Poitiers : traces de résistance
Humanités

Romane nous interpelle brusquement « je connais ces codes sur les murs ! » 
Elle reconnut les codes de Radio-Londres, pendant la seconde guerre mondiale.
Les résistants se soulevaient contre l’occupant pour donner honneur et victoire à la France.

Ghislain (45) et Romane (10)
Equipement : DJI Osmo Pocket

Esprit de résistance !

 

Toujours aussi obsédé par humanisme, humanité et mémoire, il existe un lieu qui n’en est pas vraiment un que j’affectionne particulièrement. Il s’agit d’un carrefour particulier à Poitiers dans le quartier du Pont neuf entre le centre-ville et le campus universitaire. Il ne s’agit pas exactement d’un lieu de mémoire où on se rappelle des événements qui s’y sont produits mais plutôt d’une célébration, d’un hommage, positif, vivant, alerte sur les liens entre résistants en France et Radio Londres : « les français parlent aux français« . Il s’agit, bien sûr, de la seconde guerre mondiale.

 

J’imagine que l’idée de l’artiste Christian Robert-Tissot était de rendre vivant ce moment de l’histoire de France.

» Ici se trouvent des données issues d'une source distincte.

-- ==== Sys2Proof/Machine/Image.lean ====
section
/-!
DEFINITION. Configuration images (R291 to R297): the fields of nodes and edges, the loader's checks in their order, and the save of a frozen
compartment (R306, R336) as bytes.
-/

namespace Sys2Proof.Machine

-- ===== reason codes (R308) =====

def fcOk : Nat := 0
def fcNotown : Nat := 1
def fcState : Nat := 2
def fcImage : Nat := 3
def fcCrc : Nat := 4
def fcShape : Nat := 5
def fcPlane : Nat := 6
def fcRoute : Nat := 7
def fcBuffer : Nat := 8
def fcIsland : Nat := 9
def fcCfgid : Nat := 10
def fcArg : Nat := 11
def fcSave : Nat := 12
def fcConst : Nat := 13
def fcMismatch : Nat := 14
def fcStall : Nat := 15
def fcPoison : Nat := 16
def fcEcc : Nat := 17
def fcKilled : Nat := 18
def fcContext : Nat := 19

-- ===== nodes (R292) =====

def ndOpc (e : BitVec 64) : Nat := field e 59 5
def ndW (e : BitVec 64) : Nat := field e 56 3
def ndFmt (e : BitVec 64) : Nat := field e 52 4
def ndSat (e : BitVec 64) : Bool := flag e 51
def ndSub (e : BitVec 64) : Nat := field e 48 3
def ndRow (e : BitVec 64) : Nat := field e 42 6
def ndCol (e : BitVec 64) : Nat := field e 36 6
def ndCidx (e : BitVec 64) : Nat := field e 24 12
def ndParam (e : BitVec 64) : Nat := field e 16 8
def isIsland (e : BitVec 64) : Bool := ndOpc e == 30

/-- Bits and slices of a width code (R286). -/
def widthBits (w : Nat) : Nat := match w with | 0 => 4 | 1 => 8 | 2 => 16 | 3 => 32 | _ => 64
def widthSlices (w : Nat) : Nat := match w with | 0 => 1 | 1 => 1 | 2 => 2 | 3 => 4 | _ => 8

/-- The width code that a floating FMT code has (R292). -/
def fmtW (f : Nat) : Nat := match f with | 2 => 2 | 3 => 2 | 4 => 3 | 5 => 4 | 8 => 0 | _ => 1
/-- FMT agrees with W. -/
def fmtAgrees (f w : Nat) : Bool := if f ≤ 1 then 1 ≤ w && w ≤ 4 else f ≤ 9 && w == fmtW f

/-- The value format of a FMT code in a width. -/
def ndEF (f w : Nat) : EF :=
  match f with
  | 0 => .int (widthBits w) false | 1 => .int (widthBits w) true | 2 => .fp .fp16 | 3 => .fp .bf16 | 4 => .fp .fp32 | 5 => .fp .fp64
  | 6 => .fp .e4m3 | 7 => .fp .e5m2 | 8 => .fp .e2m1 | _ => .ts8

/-- Input ports of R299, before a constant replaces the last. -/
def opcPorts (o : Nat) : Nat :=
  match o with
  | 3 => 3 | 9 => 3
  | 0 => 2 | 1 => 2 | 2 => 2 | 4 => 2 | 5 => 2 | 8 => 2 | 10 => 2 | 11 => 2 | 12 => 2 | 13 => 2 | 14 => 2 | 18 => 2 | 20 => 2 | 21 => 2 | 22 => 2 | 30 => 2
  | _ => 1
/-- Whether a constant stands for the last input port. -/
def hasConst (e : BitVec 64) : Bool := ndCidx e != 0xFFF && ndOpc e != 24 && ndOpc e != 30
/-- Input ports that edges feed. -/
def fedPorts (e : BitVec 64) : Nat := opcPorts (ndOpc e) - (if hasConst e then 1 else 0)
/-- Output ports. -/
def outPorts (e : BitVec 64) : Nat := if ndOpc e = 19 then ndSub e + 1 else if ndOpc e = 20 || ndOpc e = 21 then 2 else 1

/-- The width code that a port takes; none for a port of any width (R299, R320). -/
def portW (e : BitVec 64) (p : Nat) : Option Nat :=
  match ndOpc e, p with
  | 9, 0 => none | 24, 0 => none | 18, 1 => none | 17, 0 => none | 27, 0 => none
  | 15, _ => some (field e 20 3)
  | 26, _ => some (fmtW (field e 16 4))
  | 30, _ => some 1
  | _, _ => some (ndW e)
/-- The width code of a node's outputs: an island's is FP32 (R302). -/
def outW (e : BitVec 64) : Nat := if isIsland e then 3 else ndW e
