-- ==== Sys2Proof/Machine/Save.lean ====
section
/-!
DEFINITION. The save area: its header (R365), group records (R366) and team records (R367), as a stop writes them and a restore reads them. Save
records lie under the context's key slot KEYBASE (R146).
-/

namespace Sys2Proof.Machine

-- ===== images =====

/-- A word put into an image of a record by offset. -/
def wr (m : SMap Byte) (o : Nat) (v : BitVec 64) : SMap Byte := putBytes m o (toBytes 8 v.toNat)
def wrN (m : SMap Byte) (o n v : Nat) : SMap Byte := putBytes m o (toBytes n v)
/-- Items at a constant step. -/
def wrEach (m : SMap Byte) (o step : Nat) (vs : List (BitVec 64)) : SMap Byte :=
  (List.range vs.length).foldl (fun m i => wr m (o + step * i) (vs.getD i 0)) m

/-- The number whose bit `i` is `f i`. -/
def bitsNat (n : Nat) (f : Nat → Bool) : Nat := (List.range n).foldl (fun a i => if f i then a + 2 ^ i else a) 0

/-- A reader of a record's bytes by offset. -/
abbrev Rd := Nat → Byte
def rdN (r : Rd) (o n : Nat) : Nat := ofBytes ((List.range n).map (fun i => r (o + i)))
def rd64 (r : Rd) (o : Nat) : BitVec 64 := BitVec.ofNat 64 (rdN r o 8)

/-- A record's bytes at H. -/
def recRd (s : State) (ctx pa : Nat) : Rd := fun o => hByte s (recKey s ctx) (pa + o)

/-- Writing a whole record: every line of it, bytes that the image does not name zero; the lines of `bad` poisoned. -/
def putRecord (s : State) (ctx pa len : Nat) (m : SMap Byte) (bad : List Nat) : State :=
  (List.range (len / 64)).foldl (fun s i =>
    hWrite s (recKey s ctx) (pa / 64 + i) ((List.range 64).map (fun o => (o, some (m.get (64 * i + o))))) (bad.contains i)) s

-- ===== the header (R365) =====

structure SaveHdr where
  ng : Nat := 0
  nt : Nat := 0
  nc : Nat := 0
  goff : Nat := 0
  toff : Nat := 0
  coff : Nat := 0
  deriving DecidableEq, Repr, Inhabited

def grpLen : Nat := 0x20000
def teamLen : Nat := 0x280000
def compLen : Nat := 0x90000

/-- Ranges that do not overlap. -/
def apart (a n b m : Nat) : Bool := a + n ≤ b || b + m ≤ a || n = 0 || m = 0

/-- The header of a save area of a length; none where it is malformed, poisoned, or lies with its records outside memory. -/
def saveHdr (s : State) (pa len : Nat) : Option SaveHdr :=
  let w (i : Nat) : BitVec 64 := hWord s 0 (pa + 8 * i)
  let h : SaveHdr := { ng := field (w 1) 0 32, nt := field (w 1) 32 32, nc := field (w 2) 0 32, goff := (w 3).toNat, toff := (w 4).toNat, coff := (w 5).toNat }
  let gl := grpLen * h.ng
  let tl := teamLen * h.nt
  let cl := compLen * h.nc
  if pa + len ≤ memTop && 64 ≤ len && !hPoi s (pa / 64) && field (w 0) 0 32 == 0x43585341 && field (w 0) 32 32 == 0 && field (w 2) 32 32 == 0 && w 6 == 0 &&
      w 7 == 0 && h.goff % 65536 == 0 && h.toff % 65536 == 0 && h.coff % 65536 == 0 && (h.ng == 0 || h.goff + gl ≤ len) && (h.nt == 0 || h.toff + tl ≤ len) &&
      (h.nc == 0 || h.coff + cl ≤ len) && apart h.goff gl h.toff tl && apart h.goff gl h.coff cl && apart h.toff tl h.coff cl && apart 0 64 h.goff gl &&
      apart 0 64 h.toff tl && apart 0 64 h.coff cl
  then some h else none

/-- The records of each kind of a context, by address. -/
def ctxHdr (s : State) (ctx : Nat) : SaveHdr := let c := s.ctxs.get ctx; (saveHdr s c.savepa c.savelen).getD {}
def grpRecs (s : State) (ctx : Nat) : List Nat := let h := ctxHdr s ctx; (List.range h.ng).map (fun i => (s.ctxs.get ctx).savepa + h.goff + grpLen * i)
def teamRecs (s : State) (ctx : Nat) : List Nat := let h := ctxHdr s ctx; (List.range h.nt).map (fun i => (s.ctxs.get ctx).savepa + h.toff + teamLen * i)
def compRecs (s : State) (ctx : Nat) : List Nat := let h := ctxHdr s ctx; (List.range h.nc).map (fun i => (s.ctxs.get ctx).savepa + h.coff + compLen * i)

/-- USED of a record. -/
def recUsed (s : State) (ctx pa : Nat) : Bool := flag (hWord s (recKey s ctx) pa) 63
/-- The records of a list that are free, lowest first. -/
def freeRecs (s : State) (ctx : Nat) (l : List Nat) : List Nat := l.filter (fun pa => !recUsed s ctx pa)
/-- Clearing or setting USED: a write of the record's first word. -/
def setUsed (s : State) (ctx pa : Nat) (on : Bool) : State :=
  let k := recKey s ctx
  let v := hWord s k pa
  hWrite s k (pa / 64) (entBytes pa 8 (v.toNat % 2 ^ 63 + (if on then 2 ^ 63 else 0))) false

-- ===== group records (R366) =====

/-- The priority, depth and mask of an entry as one word. -/
def entWord (prio depth : Nat) (mask : BitVec 32) : BitVec 64 := BitVec.ofNat 64 (prio % 4096 * 2 ^ 52 + depth % 65536 * 2 ^ 36 + mask.toNat)

/-- The decided transfer as one word: decided, ERET and its next, YIELD, EXIT, and the lanes concerned. What it has no place for stays with the
machine (log 26). -/
def xferWord (f : Xfer) : BitVec 64 :=
  BitVec.ofNat 64 ((if f.decided then 2 ^ 63 else 0) + (if f.eret.isSome then 2 ^ 62 else 0) + (if f.eret == some true then 2 ^ 61 else 0) +
    (if f.yield then 2 ^ 60 else 0) + (if f.exits != 0 then 2 ^ 59 else 0) + (if f.exits != 0 then f.exits.toNat else (maskOf (f.jump.map (·.1))).toNat))

/-- Temporaries and their poison bits: 1040 bytes. -/
def wrTemps (m : SMap Byte) (o : Nat) (t : SMap PV) : SMap Byte :=
  wrN (wrEach m o 8 ((List.range 128).map (fun i => (t.get i).val))) (o + 1024) 16 (bitsNat 128 (fun i => (t.get i).poi))

/-- The hazard set as a bitmap over codes 0x000 to 0x13F. -/
def wrHazard (m : SMap Byte) (o : Nat) (hz : List Nat) : SMap Byte := wrN m o 40 (bitsNat 320 hz.contains)

/-- Return entries by lane, newest first. -/
def wrStacks (m : SMap Byte) (o : Nat) (st : SMap (List (BitVec 64))) : SMap Byte :=
  (List.range 32).foldl (fun m l => wrEach m (o + 32 * l) 8 ((st.get l).take 4)) m

/-- A trap or escalation state. -/
def wrTrap (m : SMap Byte) (o ok : Nat) : Option TrapState → SMap Byte
  | none => m
  | some t => wrTemps (wrHazard (wrEach m o 8 [t.pc, entWord t.prio t.depth t.lanes, BitVec.ofNat 64 (2 ^ 63 + t.rs.pos % 32), xferWord t.rs.xfer])
      (o + 32) t.rs.hazard) ok t.rs.temps

/-- The open transaction: 896 bytes of status, the read set, the write set. -/
def wrTx (m : SMap Byte) (x : Group) : SMap Byte :=
  let t := x.tx
  let sc := t.succ.getD {}
  let m1 := wrEach m 0xEA0 8 [txStatus x, t.lanes.setWidth 64, t.restart.pc, entWord t.restart.prio t.restart.depth 0, sc.pc, entWord sc.prio sc.depth 0,
    BitVec.ofNat 64 ((if t.succ.isSome then 2 ^ 63 else 0) + sc.nest), BitVec.ofNat 64 x.capCount]
  let m2 := (List.range t.reads.length).foldl (fun m i => match t.reads[i]? with
    | some e => wrEach m (0x1220 + 16 * i) 8 [BitVec.ofNat 64 (2 ^ 63 + 64 * e.line + e.alt), BitVec.ofNat 64 e.pos]
    | none => m) m1
  (List.range t.writes.length).foldl (fun m i => match t.writes[i]? with
    | some e =>
      let o := 0x1420 + 80 * i
      let w0 := 2 ^ 63 + (if e.whole then 2 ^ 62 else 0) + (if e.poi.any (·.2) then 2 ^ 61 else 0) + e.key * 2 ^ 51 + 64 * e.line
      putOffsets (wrEach m o 8 [BitVec.ofNat 64 w0, BitVec.ofNat 64 (bitsNat 64 (fun b => (e.bytes.get b).isSome))]) (o + 16) e.bytes
    | none => m) m2

def thawWord : WLine → List (BitVec 64)
  | .mem l p => [BitVec.ofNat 64 (2 ^ 63 + 64 * l), BitVec.ofNat 64 p]
  | .pool p => [BitVec.ofNat 64 (2 ^ 62), BitVec.ofNat 64 p]
  | .tiles p => [BitVec.ofNat 64 (2 ^ 61), BitVec.ofNat 64 p]

def redoWords (x : Group) (e : RedoEnt) : List (BitVec 64) :=
  [BitVec.ofNat 64 (2 ^ 63 + (if e.wide then 2 ^ 62 else 0) + (if e.fp then 2 ^ 61 else 0) + e.op.toNat * 2 ^ 57 + e.pa), e.acc, BitVec.ofNat 64 e.key,
   BitVec.ofNat 64 x.flushes]

/-- A word of a lane's compatibility buffer: address with its byte mask and marks, then its bytes. -/
def cwordWords (c : CWord) : List (BitVec 64) :=
  let mask := bitsNat 8 (fun i => (c.bytes.get i).isSome)
  [BitVec.ofNat 64 (2 ^ 63 + (if c.shared then 2 ^ 62 else 0) + (if c.poi then 2 ^ 61 else 0) + c.rel % 4 * 2 ^ 59 + c.key * 2 ^ 49 + mask / 8 * 2 ^ 42 +
     8 * c.addr + mask % 8),
   BitVec.ofNat 64 (ofBytes ((List.range 8).map (fun i => (c.bytes.get i).getD 0)))]

/-- The state code of a record. -/
def lifeCode : Life → Nat
  | .parked => 2
  | .waiting => 3
  | .trapped => 4
  | _ => 1

/-- The frontier of a record: the run's entry at its next word, then the others. -/
def recEntries (x : Group) : List Entry :=
  (match x.run with | some r => [{ r.ent with pc := r.pc, resume := none }] | none => []) ++ x.frontier

/-- The image of a group record. -/
def groupImage (s : State) (g code : Nat) : SMap Byte :=
  let x := s.grp g
  let es := recEntries x
  let w3 := field x.spr.group 0 6 + x.srcKey / 64 * 2 ^ 8 + x.srcKey / 16 % 4 * 2 ^ 17 + x.srcKey % 16 * 2 ^ 19
  let m := wrEach [] 0 8 [BitVec.ofNat 64 (2 ^ 63 + code * 2 ^ 60 + x.blocks * 2 ^ 57), x.spr.grid, x.spr.team, BitVec.ofNat 64 w3]
  let m := wrEach m 0x40 8 (es.flatMap (fun e => [e.pc, entWord e.prio e.depth e.mask]))
  let m := wrStacks m 0x240 x.rstk
  let m := wrN (wrEach m 0x640 8 ((List.range 64).map (fun n => (x.s.get n).val))) 0x840 8 (bitsNat 64 (fun n => (x.s.get n).poi))
  let m := (List.range 8).foldl (fun m n => wrN m (0x848 + 4 * n) 4 (mreg x n).toNat) m
  let m := wrEach m 0x868 8 ((List.range 8).map (fun n => let q := x.q.get n
    (q.addr &&& ~~~3#64) ||| (if q.bound then 1 else 0) ||| (if q.link then 2 else 0)))
  let m := wrEach m 0x8A8 8 ((List.range 37).map (fun n => specialVal s g n 0))
  let m := (List.range 32).foldl (fun m l => wrN m (0x9D0 + 4 * l) 4 (rngOf x l).toNat) m
  let m := match x.run with
    | none => m
    | some r => wrTemps (wrHazard (wrEach m 0xA50 8 [BitVec.ofNat 64 (2 ^ 63 + r.rs.tdef.toNat * 2 ^ 8 + r.rs.pos % 32), xferWord r.rs.xfer]) 0xA60 r.rs.hazard)
        0xA90 r.rs.temps
  let m := if x.tx.act || x.capCount != 0 then wrTx m x else m
  let m := wrEach m 0x16A0 8 ((x.thaw.take 32).flatMap thawWord)
  let m := wrEach m 0x18A0 8 ((x.redo.take 5).flatMap (redoWords x))
  let m := wrTrap (wrTrap m 0x1940 0x3100 x.trapS) 0x19C0 0x3600 x.escS
  let m := if x.tx.act then wrStacks (wrStacks m 0x1A40 x.tx.restart.rstk) 0x3A10 (x.tx.succ.getD {}).rstk else m
  let m := (List.range 2048).foldl (fun m i => wrN m (0x2000 + 2 * i) 2 (x.ptab.get i).toNat) m
  let m := wrN m 0x3000 8 (bitsNat 64 (fun i => x.ptabPoi.get i))
  let m := (List.range 32).foldl (fun m l => wrEach m (0x4000 + 256 * l) 8 (((x.cbuf.filter (fun c => c.lane == l)).take 16).flatMap cwordWords)) m
  let m := (List.range (32 * (x.blocks + 1))).foldl (fun m n => wrN m (0x6000 + 4 * n) 4 (bitsNat 32 (fun l => (x.v.get (32 * n + l)).poi))) m
  (List.range (32 * (32 * (x.blocks + 1)))).foldl (fun m i => wr m (0x8000 + 8 * i) (x.v.get i).val) m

Des engagements forts et puissants et pourtant souvent anonymes par nécessité. Une époque de déchirement interne car la France était loin d’être acquise aux résistants. Des vies risquées, des vies perdues. Tous les éléments d’un drame bien vécu dans un des moments les plus sombres de notre histoire. Alors que tout semblait acquis aux vainqueurs, quelque uns, quelques fous, quelques justes, quelques courageux, pensaient au contraire que la bête pouvait être renversée.

 

Des codes pour se battre

 

L’artiste doit aimer autant les mots que moi sinon plus. J’ai toujours adoré, dans mon travail, les utiliser autant comme des éléments de sens que des éléments graphiques. Il me semble, au regard du travail de l’artiste, que nous partageons cette obsession.

Ici, pas de portrait, pas de dessin, pas de reproduction graphique, juste des mots, blancs sur fond rouge, sur fond sang. des mots, ceux de Radio Londres, ces ordres pour animer la résistance.

 

D’un seul coup… des textes vous sautent au visage

 

 

« La vache saute par dessus la lune »

 

J’imagine qu’il a dû faire des choix difficiles au moment d’éliminer encore quelques morceaux choisis parmi les 50 000 messages de Radio Londres, pour garder les phrases qui lui semblaient les plus poétiques :  » La vache saute par dessus la lune », « Les girafes ne portent pas de faux cols », « Demain, la mélasse deviendra du Cognac », « L’acide rougit le tournesol », « Le canapé est au milieu du salon », on embrasse presque le dadaisme dans des phrases qui ne prendraient sens que dans des dessins animés de Gibli. Mélanger guerre et poésie, brutalité et légèreté, mort et créativité. Une audace bien française que l’on prendrait pour du french flair ou plutôt du french touch.

 

Pour mon grand père, le message fut « Méfiez vous du Toréador » le 5 juin 1944, l’appel au soulèvement généralisé et intensifié en Provence est lancé pour accompagner les débarquements alliés en France. Prêt et entraîné depuis longtemps dans le maquis par Jacques Lécuyer, son instructeur de Saint Cyr (alors déplacé à Aix en Provence en zone libre), il s’est levé et s’est battu avec quelques milliers d’autres dont certains ont eu moins de chance que lui et n’ont pu voir la fin de la guerre et de l’occupation. Lui l’a eu, sinon, je ne pourrais pas écrire ces lignes.

 

L’instant Romane – 10 ans

 

 J’ai étudié et fais une chorale sur la 2nde Guerre mondiale en CM1,et quand je suis passée ici, j’ai tout de suite reconnu les codes qu’utilisaient les résistants. Ils les utilisaient pour mettre des mines ou saboter des trains d’armement etc… Sans que les allemands le sachent. S’ils disaient, à la radio, « allez faire sautez le train de ***** », les allemands le sauraient et empêcheraient de le faire, mais avec ces codes comme « les girafes ne portes pas de faux cols » ou « l’acide rougit le tournesol » etc…  Les allemands ne peuvent pas savoir ce que veulent dire ces codes. Moi dans mes cours on disait « la fraise est dans son jus » et aussi les autres phrases citées avant. Les messages codés étaient diffusés par la radio, les résistants  attendaient les signaux (les codes) pour pouvoir faire les sabotages.